Municipal Corporation of Gurgaon was formed last year to coordinate the functioning of Millennium City’s many civic agencies. Thanks to the multiplicity of authorities, residents here had a tough time getting the smallest of their problems solved.
But more than a year since it came into existence, MCG has belied all hopes. The Corporation has not taken up any new civic projects. It has also failed to get the other players, such as Haryana Urban Development Authority (HUDA) and the private developers to fall in line.
For the last six years, the staff of corporate houses located along Sahraul Road in Sector 18 has been running from one civic agency to another for getting this 2-km road repaired.

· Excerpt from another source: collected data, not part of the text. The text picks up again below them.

theorem forgetHist_modBits (nb : ℕ) (v : Byte) :
    forgetHist (modBits nb v { s with hist := x }) = forgetHist (modBits nb v s) :=
  forgetHist_requirePhase x (forgetHist_ite rfl rfl)

theorem forgetHist_execInit : forgetHist (execInit { s with hist := x }) = forgetHist (execInit s) := by
  refine forgetHist_requirePhase x (forgetHist_ite rfl (forgetHist_ite rfl (forgetHist_ite rfl ?_)))
  dsimp only
  cases rrc hwTrig s.cfgBeta s.cfgN.toNat s.cfgTs.toNat with
  | none => rfl
  | some taps => rfl

/-- Another history changes nothing but the history, for every operation but `FILTER` and `PUSHB`. -/
theorem forgetHist_exec {i : Instr} (hfilter : ∀ l ps, i ≠ .filter l ps) (hpushb : ∀ v, i ≠ .pushb v) :
    forgetHist (exec i { s with hist := x }) = forgetHist (exec i s) := by
  cases i with
  | wrcfgN | wrcfgTs | wrcfgRbs | map | unpack | flush => exact forgetHist_requirePhase x rfl
  | wrcfgBeta => exact forgetHist_requirePhase x (forgetHist_ite rfl rfl)
  | rdcfg r =>
    have hread : readCfg { s with hist := x } r = readCfg s r := by cases r <;> rfl
    exact forgetHist_ite rfl (by rw [hread]; rfl)
  | rdstat => rfl
  | init => exact forgetHist_execInit x
  | mod | modNb8 => exact forgetHist_modBits x _ _
  | rdcoef | wrcoef => exact forgetHist_requirePhase x (forgetHist_withTap x fun _ => rfl)
  | filter l ps => exact absurd rfl (hfilter l ps)
  | pushb v => exact absurd rfl (hpushb v)

end

end Sys2Proof.Machine
end

section
/-! The statements of 10_state.md, settled. -/

namespace Sys2Proof.Proofs

open Sys2Proof.Machine

/-- Settles O19: a step is a settled move (none, a reset, an illegal word) or one operation, and each keeps the invariant,
which does not speak of the moves to come. -/
theorem invIsKeptByEveryStep : Obligations.InvIsKeptByEveryStep := by
  intro s t hinv hstep
  obtain hsettled | ⟨i, u, hfetch, hexec⟩ := step_next hstep
  · obtain ⟨-, rfl⟩ | ⟨rest, -, rfl⟩ | ⟨w, ps, rest, -, rfl⟩ := fetch_settled hsettled
    · exact hinv
    · exact blockInv_resetBlock _
    · exact BlockInv.raise (s := { s with inbox := rest }) hinv .illegalOp
  · obtain ⟨w, ps, rest, -, -, rfl⟩ := fetch_run hfetch
    exact exec_blockInv (s := { s with inbox := rest }) hinv hexec

/-- Settles O11: the invariant gives the memories their lengths, and the four readers come down to reading them. -/
theorem meaningsStopOnlyOutsideTheSpec : Obligations.MeaningsStopOnlyOutsideTheSpec := by
  refine ⟨fun i s hi hinv => hinv.hasNext_exec hi, fun s p x v l ps => ⟨fun hlen => if_neg hlen, ?_⟩⟩
  intro hp hlen hl hlt
  obtain ⟨kr, hrdcoef⟩ := exec_rdcoef_of_run hp hlt
  obtain ⟨kw, hwrcoef⟩ := exec_wrcoef_of_run hp x hlt
  obtain ⟨kf, hfilter⟩ := exec_filter_of_run hp hlen hl
  obtain ⟨kp, hpushb⟩ := exec_pushb_of_run hp v
  rw [hrdcoef, hwrcoef, hfilter, hpushb]
  refine ⟨fun hc => ?noCoef, fun c hc hne => ?coefLength,
    fun c hc hl => ⟨fun hh => ?noHist, fun h hh hne => ?histLength⟩⟩
  case noCoef => exact ⟨withCoef_none hc, withCoef_none hc, withCoef_none hc, withCoef_none hc⟩
  case coefLength =>
    exact ⟨withCoef_sizeMismatch hc hne, withCoef_sizeMismatch hc hne, withCoef_sizeMismatch hc hne,
      withCoef_sizeMismatch hc hne⟩
  case noHist => exact ⟨withSession_hist_none hc hl hh, withSession_hist_none hc hl hh⟩
  case histLength => exact ⟨withSession_sizeMismatch hc hl hh hne, withSession_sizeMismatch hc hl hh hne⟩

/-- Settles O16: a fault leads to `FAULTED`, and of the completing operations only `INIT` and `FLUSH` move the phase. -/
theorem phaseMovesOnlyByInitFlushAndFaults : Obligations.PhaseMovesOnlyByInitFlushAndFaults := by
  intro i s t h
  obtain ⟨f, rfl⟩ | ⟨ws, u, hw, rfl⟩ := exec_next h
  · exact .inr (.inl rfl)
  · exact hw.phase.imp_right .inr

/-- Settles O27: before `PUSHB` the queue is below the threshold, and staging sends it or keeps it there. -/
theorem pushbBoundsTheQueue : Obligations.PushbBoundsTheQueue := by
  intro v s t hinv hp h
  obtain ⟨-, -, -, -, -, -, hqueue⟩ := (blockInv_iff_of_run hp).mp hinv
  obtain ⟨-, c, hist, -, -, -, -, rfl⟩ | ⟨hne, -⟩ := execPushb_next h
  · have hlen : (s.outq ++ deliverSamples s.freeCtr (fir c hist (byteChips v s)).1).length =
        s.outq.length + 4 * s.cfgTs.toNat := by simp
    generalize s.outq ++ deliverSamples s.freeCtr (fir c hist (byteChips v s)).1 = q at hlen ⊢
    obtain ⟨hsend, hstage⟩ | ⟨hkeep, hstage⟩ := stage_cases q
      { s with
        hist := some (fir c hist (byteChips v s)).2
        freeCtr := s.freeCtr + 2 * (byteChips v s).length }
    · rw [hstage]
      exact .inl ⟨q, rfl, rfl, hsend, by omega, hlen⟩
    · rw [hstage]
      exact .inr ⟨rfl, hkeep, hlen⟩
  · exact absurd hp hne

/-- Settles O50: a fault writes `FCODE` alone of these pieces, in a phase other than `FAULTED`; a completing operation
writes what `Writes` says. -/
theorem eachPieceOfStateHasItsWriters : Obligations.EachPieceOfStateHasItsWriters := by
  intro i s t h
  obtain ⟨f, rfl⟩ | ⟨ws, u, hw, rfl⟩ := exec_next h
  · have hcode : (raise f s).fcode ≠ s.fcode → s.phase ≠ .faulted ∧ (raise f s).fcode = some f := by
      rw [raise_fcode]
      split
      case isTrue => exact fun hne => absurd rfl hne
      case isFalse hp => exact fun _ => ⟨hp, rfl⟩
    exact ⟨absurd rfl, absurd rfl, absurd rfl, absurd rfl, fun hne => (hcode hne).imp_right fun hf => ⟨f, rfl, hf⟩,
      absurd rfl, absurd rfl, absurd rfl, absurd rfl, fun _ => ⟨rfl, rfl, rfl, rfl⟩, rfl⟩
  · obtain ⟨hn, hts, hrbs, hbeta⟩ := hw.register
    exact ⟨hn, hts, hrbs, hbeta, fun hne => absurd hw.fcode hne, hw.coef, hw.hist, hw.outq, hw.sink,
      hw.configuration, hw.inbox⟩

When MCG was formed, it was hoped that the road would be repaired soon. However, nothing has moved on the ground.
Till April this year, none of the civic agencies — HUDA, Haryana State Infrastructure and Industrial Development Corporation (HSIIDC) or Public Works Department (PWD) — were ready to own responsibility.
HT had highlighted the poor state of this important road in April. The state’s finance minister and other senior government functionaries had taken note of the problem at the time. It was decided to transfer the road to HUDA. Yet, nothing changed.
MCG was formed by upgrading the then Municipal Council of Gurgaon, and increasing its jurisdiction from 16.7 sq km to 164 sq km, thus bringing private townships, HUDA sectors and 34 villages under its purview. The Panchayat system was dismantled through a notification and funds amounting to Rs 450 crore, meant for the panchayats, were handed over to MCG.
But MCG has disappointed by not taking up any civic projects during the last one year.
It has not released a single water connection so far, as the service remains in the domain of the public health department in old Gurgaon, while HUDA is responsible for its own sectors as well as the private colonies.
All the road repair projects have been confined to the old municipal area while New Gurgaon is still in the hands of HUDA.
To date, residents of privately development townships do not know which government agency or officials to approach in case of a power or water supply breakdown.
They call up either the maintenance agency office set up by their private developers or HUDA, although the latter is only responsible for the sectors developed by it.
RS Rathee, president of DLF Qutub Enclave residents’ welfare association, said, “There is no 24x7 control room for civic needs. If the road outside the swank residential enclaves sinks at 9 pm, the residents have to wait for the concerned agency’s office to open the next morning. There is a strong builder lobby against the formation and functioning of MCG.”